在上海生活了20多年,湘水对湘菜已经比较淡漠,但越来越馋米粉了,而且执念于宽粉。那是她打小见过的粉。
小时候的早餐,大碗里一小块雪白猪油,加盐加酱油,开水一冲,大大小小的油圈就闪亮了,本地人称之“开汤”。米粉入开水晃晃,捞出来放入,撒点葱花,一碗粉就好了,口味全在盐的分寸。胜在快捷,满足早读书的娃赶时间。吃完就背着书包上学去了。现在想来至简至陋,却种下了米粉的原味,也是一份本味。
那时早晚都有大伯推着车到居民楼前叫卖:“米粉!卖米粉喽!”买时掀开白布,一杆秤称好入袋,回家加工,各家各户都有拿手的“码子”。
我家早上的米粉多是爸爸做的。若是用作晚餐,往往妈妈来做。当时没有那么多荤腥,妈妈常常会煎一盘青辣椒,本地人叫“码子”。青辣椒有煎出深色焦皮,非彩椒增色,绝对辣口,淋了酱油,伴着米粉,十分开胃。而且妈妈最爱在夏天做这道菜,似乎热辣辣和辣乎乎是天生一对。湘水后来尝试过这样煎辣椒,也还行,却再也尝不出当初的热乎劲了。
深夜食堂之一碗湖南米粉湘水最爱吃的是榨菜肉丝粉。榨菜必是长条,和肉爆炒,多加油加盐,再加极辣的红椒,倒在白白的粉上,油光闪亮,鲜红雪白重盐,视觉口味都受刺激。如今满街米粉铺,榨菜似乎是标配,随意自由添加,却是切碎如丁,和咸菜混着,不见油光。故人相见,颇有些沦落的感觉,却无力解其脱风尘。

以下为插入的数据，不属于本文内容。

theorem keeps_execPcieHotReset (t : Time) : RowKeeps (execPcieHotReset t) := by
  intro s t e
  unfold execPcieHotReset at e; dsimp only [done] at e
  repeat' split at e
  all_goals
    injection e with e
    subst e
    refine ⟨by simp, fun h => ?_⟩
  all_goals first
    | (with_reducible refine canon_pcieEvent _ _ ?_; simpa using h)
    | (simpa using h)

theorem keeps_execPcieLinkDown (t : Time) : RowKeeps (execPcieLinkDown t) := by
  intro s t e
  unfold execPcieLinkDown at e; dsimp only [done] at e
  repeat' split at e
  all_goals
    injection e with e
    subst e
    refine ⟨by simp, fun h => ?_⟩
  all_goals first
    | (with_reducible refine canon_pcieDown _ ?_; simpa using h)
    | (simpa using h)

theorem keeps_execPcieLinkUp (t : Time) (rate width : Nat) : RowKeeps (execPcieLinkUp t rate width) := by
  intro s t e
  unfold execPcieLinkUp at e; dsimp only [done] at e
  (repeat' split at e) <;> (injection e with e; subst e; exact .of_kept (by simp))

theorem keeps_execOtpLoadEnd (t : Time) (crcOk : Bool) : RowKeeps (execOtpLoadEnd t crcOk) := by
  intro s t e
  unfold execOtpLoadEnd at e; dsimp only [done] at e
  (repeat' split at e) <;> (injection e with e; subst e; exact .of_kept (by simp))

theorem keeps_execDramTraining (t : Time) (r : TrainResult) : RowKeeps (execDramTraining t r) := by
  intro s t e
  unfold execDramTraining at e; dsimp only [done] at e
  (repeat' split at e) <;> (injection e with e; subst e; exact .of_kept (by simp))

theorem keeps_execBootSelftestUnitEnd (t : Time) (b : Fin 36) (r : UnitTest) : RowKeeps (execBootSelftestUnitEnd t b r) := by
  intro s t e
  unfold execBootSelftestUnitEnd at e; dsimp only [done] at e
  (repeat' split at e) <;> (injection e with e; subst e; exact .of_kept (by simp))

theorem keeps_execDeviceReady (t : Time) : RowKeeps (execDeviceReady t) := by
  intro s t e
  unfold execDeviceReady at e; dsimp only [done] at e
  (repeat' split at e) <;> (injection e with e; subst e; exact .of_kept (by simp))

theorem keeps_execBlockRelease (t : Time) (b : Fin 36) : RowKeeps (execBlockRelease t b) := by
  intro s t e
  unfold execBlockRelease at e; dsimp only [done] at e
  (repeat' split at e) <;> (injection e with e; subst e; exact .of_kept (by simp))

theorem keeps_execBlockResetDone (t : Time) (b : Fin 36) : RowKeeps (execBlockResetDone t b) := by
  intro s t e
  unfold execBlockResetDone at e; dsimp only [done] at e
  (repeat' split at e) <;> (injection e with e; subst e; exact .of_kept (by simp))

theorem keeps_execTrialReadyTimeout (t : Time) : RowKeeps (execTrialReadyTimeout t) := by
  intro s t e
  unfold execTrialReadyTimeout at e; dsimp only [done] at e
  (repeat' split at e) <;> (injection e with e; subst e; exact .of_kept (by simp))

深夜食堂之一碗湖南米粉慢慢的更讲究了,汤用骨头汤,码子有红烧排骨、红烧牛肉、酸豆角肉末。种类繁多。湘水却要离开家去上海读书了。很长时间都想不起米粉。到了魔都,天南地北的菜肴都来了,健康创意新概念都来了。
读大学时华师大后门枣阳路开了桂林米粉,恰是同宿舍姐妹的老乡开的。湘水一直瞧不上,去过几次,粉是圆溜溜的,汤里还有花生,老板娘手很紧,牛肉几片。有一天,姐妹假期回家前捧着一碗桂林米粉回来,满面笑容骄傲说:“这是我老乡送的,她知道我要回家了。没有收我的钱噢。”就那一次,湘水觉得那米粉看着就好吃,和湖南的挺像。
工作后发现遵义路原来百盛的对面有家米粉店,口味好,吃过很长一段时间,可惜油太重,后来不去了。现在去的“某某原”的米粉,只是聊胜于无。湘水喜欢一个人坐在里面,只为了那儿有宽粉。
于是回乡必吃米粉。可惜过年回家,小商小贩也都回家过年,店铺关着,难觅美味。如今已没有当初卖米粉的推车大伯走街串巷了,米粉都在超市,去晚了就没了。至于猪油,因不健康,不在餐桌出现已经很久了。倒是暑假回家,还有机会。早上和妈妈去旁边的早餐店吃米粉。湘水会先付钱,找位置,妈妈则会闲不住的找调味料,老道地提醒老板码子给足。再等着偶尔有路过的老阿姨会说:“哎吆,这不是湘水吗?回来了,回来看爸妈了?”湘水其实已经不是记得很清楚了,模糊知道老阿姨们当年都看着自己长大,微笑着对答。妈妈听着,然后加入,笑眯眯的。
常常是这样:吃不上了才知道回不去了,回不去了才知道年纪大了,年纪大了就知道故乡不是他乡。